From: Minchan Kim <minchan@kernel.org>
To: John Stultz <john.stultz@linaro.org>
Cc: Andrew Morton <akpm@linux-foundation.org>,
linux-mm@kvack.org, linux-kernel@vger.kernel.org,
Michael Kerrisk <mtk.manpages@gmail.com>,
Arun Sharma <asharma@fb.com>,
sanjay@google.com, Paul Turner <pjt@google.com>,
David Rientjes <rientjes@google.com>,
Christoph Lameter <cl@linux.com>,
Android Kernel Team <kernel-team@android.com>,
Robert Love <rlove@google.com>, Mel Gorman <mel@csn.ul.ie>,
Hugh Dickins <hughd@google.com>,
Dave Hansen <dave@linux.vnet.ibm.com>,
Rik van Riel <riel@redhat.com>,
Dave Chinner <david@fromorbit.com>, Neil Brown <neilb@suse.de>,
Mike Hommey <mh@glandium.org>, Taras Glek <tglek@mozilla.com>,
KOSAKI Motohiro <kosaki.motohiro@gmail.com>,
KAMEZAWA Hiroyuki <kamezawa.hiroyu@jp.fujitsu.com>
Subject: Re: [RFC 1/8] Introduce new system call mvolatile
Date: Fri, 18 Jan 2013 14:30:06 +0900 [thread overview]

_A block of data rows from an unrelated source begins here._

-- ==== Sys2Proof/Machine/State.lean ====
section
/-! DEFINITION. The state of the engine as plain data (10_state.md), its value after reset (R60, R62, R332), and the reasons a
step can stop. INVENTORY.md lists every field with its rule. -/

namespace Sys2Proof.Machine

/-- `Mem` (20_memory.md R71): the bytes that have been written, addresses strictly rising. An address that is not listed holds
a byte nothing has written; `Memory.read` says what it reads as. -/
abbrev Memory := List Host.Cell

/-- A region of `Mem`: its first address and its size in bytes, addresses modulo 2^32. -/
abbrev Region := Word × Nat

/-- WIDTH, HEIGHT (R23), ORIGIN (R24), the clip bounds (R25). -/
structure Canvas where
  width : Half
  height : Half
  originX : Half
  originY : Half
  clipX1 : Half
  clipY1 : Half
  clipX2 : Half
  clipY2 : Half
  deriving DecidableEq, Repr

/-- FB_BASE (R26) and the STATUS bits FB_EN, FB_ALLOC, FB_INT (R27). -/
structure Mirror where
  base : Word
  en : Bool
  alloc : Bool
  int : Bool
  deriving DecidableEq, Repr

/-- The dirty rectangle, corners inclusive (R29). -/
structure Dirty where
  minX : Half
  minY : Half
  maxX : Half
  maxY : Half
  deriving DecidableEq, Repr

/-- FONT_KIND, the "tagged variant over {NoFont, FixedFont, ScalableFont}" (R33). -/
inductive FontKind where
  | noFont
  | fixedFont
  | scalableFont
  deriving DecidableEq, Repr

/-- Cursor (R31), colours (R32), TEXTCTL (R33), text size (R34), scroll region (R35). -/
structure Text where
  cursorX : Half
  cursorY : Half
  fg : Half
  bg : Half
  wrap : Bool
  scrollEn : Bool
  fontKind : FontKind
  tsizeX : Byte
  tsizeY : Byte
  scrollX : Half
  scrollY : Half
  scrollW : Half
  scrollH : Half
  deriving DecidableEq, Repr

/-- FONT_HDR and F_FIXED (R36), the font latches (R37), the derived latches (R38). -/
structure Font where
  hdr : Word
  fixed : Word
  index : Word
  unicode : Word
  data : Word
  version : Byte
  reserved : Byte
  i1f : Byte
  i1l : Byte
  i2f : Byte
  i2l : Byte
  bidx : Byte
  bw : Byte
  bh : Byte
  bxo : Byte
  byo : Byte
  bdelta : Byte
  lspace : Byte
  caph : Byte
  bpp : Byte
  alphamx : Byte
  ok : Bool
  deriving DecidableEq, Repr

/-- Overlap bookkeeping LAST_* (R39). -/
structure Last where
  valid : Bool
  cx : Half
  cy : Half
  xr : Word
  fg : Half
  bg : Half
  deriving DecidableEq, Repr

/-- The transactions of the sink port (R91 to R98) and of the allocator port (R103), with the answer where the engine asked
for one (R11). WRITERECT is declared and never emitted (R95). -/
inductive Transaction where
  | setAddr (x0 y0 x1 y1 : Half)
  | begin
  | pixel (c : Half)
  | finish
  | writeRect (x y w h : Half) (pixels : List Half)
  | readRect (x y w h : Half) (answer : List Half)
  | writeRectAsync (x y w h : Half) (addr : Word) (depth : Depth)
  | asyncActive (answer : Bool)
  | alloc (size : Nat) (align : Nat) (answer : AllocAnswer)
  | free (addr : Word)
  deriving DecidableEq, Repr

/-- The MODEL's own: what the sink and the allocator will answer next (R11: "the answer is supplied by the environment (an
oracle in the model)"). A list that has run out answers free values, indexed by `draws` (entry 4). -/
structure Env where
  /-- answers to ALLOC -/
  alloc : List AllocAnswer
  /-- answers to ASYNC_ACTIVE while a transfer is outstanding -/
  active : List Bool
  /-- pixels the sink answers to READRECT, in the order they are asked for -/
  pixels : List Half
  /-- bytes a buffer holds when the allocator answers with it (R82) -/
  bytes : List Byte
  /-- how many free values have been drawn -/
  draws : Nat
  deriving DecidableEq, Repr

/-- The state of the machine (R20). -/
structure State where
  /-- the parameters of R7, which no step and no reset changes (entry 1) -/
  params : Params
  canvas : Canvas
  fb : Mirror
  /-- STATUS.ILL (R27, R303) -/
  ill : Bool
  /-- RESULT (R28, R302) -/
  result : Bool
  dirty : Dirty
  text : Text
  font : Font
  last : Last
  /-- BITCUR (R40) -/
  bitcur : Word
  /-- LINEBUF (R41) -/
  linebuf : List Word
  /-- host memory -/
  mem : Memory
  /-- the MODEL's own: the regions of the platform's address space that have nothing behind them (R77, R79; entry 18) -/
  unmapped : List Region
  /-- the transactions emitted so far, oldest first (R11) -/
  trace : List Transaction
  /-- the command port: words presented and not yet taken (R105) -/
  port : List Word
  /-- a WAITASYNC is in execution, the command port is busy (R217, R306) -/
  waiting : Bool
  /-- a transfer started by WRITERECT_ASYNC is outstanding in the sink (R42 (b), R98) -/
  asyncBusy : Bool
  env : Env
  deriving DecidableEq, Repr

/-- Why the machine stops with a fault: never. "The engine raises **no synchronous exception**" and "No command can stop the
engine" (60_exceptions.md R300). Safe: nothing stops where the hardware goes on. -/
inductive Fault where
  deriving DecidableEq, Repr

/-- Why an instruction has no meaning. -/
inductive Refusal where
  /-- Raised by `exec`'s arm of an instruction that has no meaning yet. Safe: the model stops where the hardware goes on.
  No arm of this package raises it. -/
  | notModelled (mnemonic : String)
  /-- Raised by a command that reads or writes an address with nothing behind it: "What the platform does when an address has nothing
  behind it is outside this spec. A model should give such an access no step" (20_memory.md R79, D37, U9). Safe: the model stops where
  the platform may go on. -/
  | unmappedAddress
  deriving DecidableEq, Repr

/-- The empty dirty rectangle (R29). -/
def Dirty.empty : Dirty := { minX := 0x7FFF#16, minY := 0x7FFF#16, maxX := 0xFFFF#16, maxY := 0xFFFF#16 }

/-- The canvas after reset (R23 to R25). -/
def Canvas.reset : Canvas :=
  { width := 0, height := 0, originX := 0, originY := 0, clipX1 := 0, clipY1 := 0, clipX2 := 0, clipY2 := 0 }

/-- No buffer attached, mirror disabled (R26, R27). -/
def Mirror.reset : Mirror := { base := 0, en := false, alloc := false, int := false }

/-- The text state after reset (R31 to R35). -/
def Text.reset : Text :=
  { cursorX := 0, cursorY := 0, fg := 0xFFFF#16, bg := 0xFFFF#16, wrap := true, scrollEn := false, fontKind := .noFont,
    tsizeX := 1, tsizeY := 1, scrollX := 0, scrollY := 0, scrollW := 0, scrollH := 0 }

/-- The font registers after reset, all 0 (R36 to R38). -/
def Font.reset : Font :=
  { hdr := 0, fixed := 0, index := 0, unicode := 0, data := 0, version := 0, reserved := 0, i1f := 0, i1l := 0, i2f := 0,
    i2l := 0, bidx := 0, bw := 0, bh := 0, bxo := 0, byo := 0, bdelta := 0, lspace := 0, caph := 0, bpp := 0, alphamx := 0,
    ok := false }

/-- The overlap bookkeeping after reset (R39). -/
def Last.reset : Last := { valid := false, cx := 0, cy := 0, xr := 0, fg := 0, bg := 0 }

/-- No answer scripted, no free value drawn: DESIGN CHOICE, the model's own field (entry 4). -/
def Env.reset : Env := { alloc := [], active := [], pixels := [], bytes := [], draws := 0 }

/-- The machine right after power-on and reset: every register at the value of R60's column "reset" (R62, R332), the
command port empty (R330). BITCUR and LINEBUF have no value in the spec (DESIGN CHOICE 0 and empty, entry 12), `Mem` lists
nothing (entry 2), every address is mapped (DESIGN CHOICE, entry 18), no transfer is outstanding (U11), the trace begins here
(entry 19), the parameters are any that R7 allows (entry 1). -/
def State.reset : State :=
  { params := Config.params
    canvas := Canvas.reset
    fb := Mirror.reset
    ill := false
    result := false
    dirty := Dirty.empty
    text := Text.reset
    font := Font.reset
    last := Last.reset
    bitcur := 0
    linebuf := []
    mem := []
    unmapped := []
    trace := []
    port := []
    waiting := false
    asyncBusy := false
    env := Env.reset }

end Sys2Proof.Machine
end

Message-ID: <20130118053006.GB31368@blaptop> (raw)
In-Reply-To: <50F75875.30909@linaro.org>
On Wed, Jan 16, 2013 at 05:48:37PM -0800, John Stultz wrote:
> On 01/02/2013 08:27 PM, Minchan Kim wrote:
> >This patch adds new system call m[no]volatile.
> >If someone asks is_volatile system call, it could be added, too.
>
> So some nits below from my initial playing around with this patchset.
>
> >+/*
> >+ * Return -EINVAL if range doesn't include a right vma at all.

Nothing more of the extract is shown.